We had nice weather for the annual Community Easter Festival this year, and as usual when the weather is nice, Goat-O-Rama made an appearance. Finn got to be the star of the show this year since Sputnik has generally been doing all the heavy lifting (er, pulling) lately. In the interest of keeping it simple, we only brought Finn and no other goats. We dolled him up with a flower and ribbons on one of his festively wrapped horns. 



  







  




 
I love the expression on the far kid's face! 



  






  






  




 
This might have been my favorite cartload--three sisters decked out in their Easter finest and rabbit ears on the little one! 



  




 
This was my other favorite pair. The big brother was very protective of his special needs little sister and held onto her tight even while tooting the horn for her amusement. 



  






  




 
I guess not everyone loves a goat ride. 



  




 
But this sunny gal more than makes up for it!


----------



## ksalvagno (Oct 6, 2009)

Fantastic! I bet they all loved it! Finn looks very festive!


----------



## Dwarf Dad (Aug 27, 2017)

Looked like a lot of fun!


----------



## NigerianNewbie (Jun 6, 2018)

Finn looks so festive. There were several children whom really enjoyed the rare opportunity of being carted around with goat power. It's so heartwarming seeing how you guys give back to the communities and highlight how some goats are capable of working with and for people. :clapping::clapping:


----------



## MamaJenDSP (May 25, 2016)

️️️ my little Nigies won't be pulling a cart but man, I can really appreciate your fellas!


----------



## Damfino (Dec 29, 2013)

Two Nigies could easily pull a wagon though.


----------



## groovyoldlady (Jul 21, 2011)

Nigie wethers could definitely pull. The trick is to reserve some with horns to decorate. :nod:

I LOVE what you guys do with your boys!


----------



## MamaJenDSP (May 25, 2016)

Damfino said:


> Two Nigies could easily pull a wagon though.

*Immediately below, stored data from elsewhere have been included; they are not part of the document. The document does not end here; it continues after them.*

/-- Clause 37 negotiation completes with the partner's ability (R314). -/
def anComplete (d : Dev) (p : Nat) (fd sym asm : Bool) (rf : Nat) : Dev :=
  if !d.anLimits p then d
  else
    let r := anPause (d.on (MAC_AN_CFG.ADV_SYM p)) (d.on (MAC_AN_CFG.ADV_ASM p)) sym asm
    let d := ((d.set (MAC_AN_STATUS.DONE p) 1).set (MAC_AN_STATUS.LP_FD p) (b2n fd)).set (MAC_AN_STATUS.LP_SYM p) (b2n sym)
    let d := (d.set (MAC_AN_STATUS.LP_ASM p) (b2n asm)).set (MAC_AN_STATUS.LP_RF p) rf
    (d.set (MAC_AN_STATUS.PAUSE_TX p) (b2n r.1)).set (MAC_AN_STATUS.PAUSE_RX p) (b2n r.2)

/-! ### MAC control (R321, R338) -/

/-- PFC classes after a frame with the class-enable vector `en`: a class with quanta 0 is released. -/
def pfcHold (held : BitVec 8) (en : Nat) (quanta : Nat → Nat) : BitVec 8 :=
  BitVec.ofNat 8 ((List.range 8).foldl (fun m i =>
    if (if bitOf en i then quanta i != 0 else held.getLsbD i) then m + 2 ^ i else m) 0)

/-- A MAC control frame. -/
def macControl (d : Dev) (p : Nat) (l : List Byte) : Dev :=
  let o := l3 l
  let op := be l o 2
  if (op = 1 ∨ op = 0x0101) ∧ d.fcRx p = true then
    let d := d.bump (Adr.MAC_RX_PAUSE p)
    let d := if op = 1 then d.setMac p { d.macAt p with heldAll := be l (o + 2) 2 != 0 }
      else d.setMac p { d.macAt p with
        heldCls := pfcHold (d.macAt p).heldCls (be l (o + 2) 2) (fun i => be l (o + 4 + 2 * i) 2) }
    d.setPaused p
  else d.bump (Adr.MAC_RX_MACCTL_BAD p)

/-- A pause's quanta run out: of a PAUSE, or of one class of a PFC frame. -/
def pauseExpiry (d : Dev) (p : Nat) (cls : Option (Fin 8)) : Dev :=
  let d := match cls with
    | none => d.setMac p { d.macAt p with heldAll := false }
    | some c => d.setMac p { d.macAt p with heldCls := (d.macAt p).heldCls &&& ~~~(BitVec.ofNat 8 (2 ^ c.val)) }
  d.setPaused p

/-- XOFF is repeated while occupancy stays at or above LOW (R336). -/
def xoffRefresh (d : Dev) (p : Nat) : Dev :=
  if d.on (MAC_STATUS.XOFF p) && d.fcTx p && decide (1024 * d.get (MAC_FC_WM.LOW p) ≤ d.rxOcc p) then d.sendXoff p else d

/-! ### Filters (R322 to R327) -/

/-- The compared fields of a frame. -/
structure FrameKey where
  dmac : Nat
  tags : Nat
  vid : Nat
  pcp : Nat
  etype : Nat
  ip : Nat
  dst : Nat
  dport : Option Nat
  deriving DecidableEq, Repr

/-- The fields of a frame (R322). -/
def frameKey (l : List Byte) : FrameKey :=
  { dmac := dstMac l, tags := tagCount l, vid := be l 14 2 % 4096, pcp := be l 14 2 / 8192, etype := etherType l, ip := ipVer l,
    dst := ipDst l, dport := udpPort l }

/-- IPDST: 128 bits, or the leading 32 for IPv4. -/
def fltDst (d : Dev) (p n : Nat) : Nat :=
  (2 ^ 96 * (d.reg (Adr.MAC_FLT_IPDST0 p n)).toNat + 2 ^ 64 * (d.reg (Adr.MAC_FLT_IPDST1 p n)).toNat
    + 2 ^ 32 * (d.reg (Adr.MAC_FLT_IPDST2 p n)).toNat + (d.reg (Adr.MAC_FLT_IPDST3 p n)).toNat)

/-- Whether every enabled field of entry `n` matches (R323). -/
def fltMatch (d : Dev) (p n : Nat) (k : FrameKey) : Bool :=
  let mask := d.get64 (Adr.MAC_FLT_DMASK_LO p n) % 2 ^ 48
  let ver := d.get (MAC_FLT_IP.IPVER p n)
  let pre := d.get (MAC_FLT_IP.PREFIX p n)
  (!d.on (MAC_FLT_MATCH.DMAC_EN p n) || (k.dmac &&& mask) == (d.get64 (Adr.MAC_FLT_DMAC_LO p n) &&& mask))
    && (!d.on (MAC_FLT_MATCH.VID_EN p n) || (decide (0 < k.tags) && k.vid == d.get (MAC_FLT_VLAN.VID p n)))
    && (!d.on (MAC_FLT_MATCH.PCP_EN p n) || (decide (0 < k.tags) && k.pcp == d.get (MAC_FLT_VLAN.PCP p n)))
    && (!d.on (MAC_FLT_MATCH.ETYPE_EN p n) || k.etype == d.get (MAC_FLT_ETYPE.ETYPE p n))
    && (!d.on (MAC_FLT_MATCH.IP_EN p n)
        || (if ver = 1 then k.ip == 4 && k.dst / 2 ^ (32 - pre) == (d.fltDst p n / 2 ^ 96) / 2 ^ (32 - pre)
            else ver == 2 && k.ip == 6 && k.dst / 2 ^ (128 - pre) == d.fltDst p n / 2 ^ (128 - pre)))
    && (!d.on (MAC_FLT_MATCH.UDP_EN p n) || k.dport == some (d.get (MAC_FLT_UDP.DPORT p n)))
    && (!d.on (MAC_FLT_MATCH.UNTAGGED p n) || k.tags == 0)
    && (!d.on (MAC_FLT_MATCH.TAGGED p n) || k.tags != 0)

/-- The entry that decides: the first valid one that matches. -/
def fltFind (d : Dev) (p : Nat) (k : FrameKey) : Option Nat :=
  (List.range 128).find? (fun n => d.on (MAC_FLT_ACTION.VALID p n) && d.fltMatch p n k)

Truth! 3 does on leashes can definitely take you for a "ride"  I wonder if I could do six in-hand


----------



## GoofyGoat (Sep 21, 2018)

I hope Finn got a special treat like a waffle cone for all his hard work. He's a special boy that's for sure 
Looks like y'all had a great time!


----------



## Damfino (Dec 29, 2013)

We definitely have way too much fun with these boys! We bought Finn a cinnamon muffin at the bake sale table after he got off work. I'm not sure he liked it much. Finn is a little bit picky and suspicious about treats. Sputnik, on the other hand, eats first and asks questions later.


----------



## toth boer goats (Jul 20, 2008)

That is awesome.


----------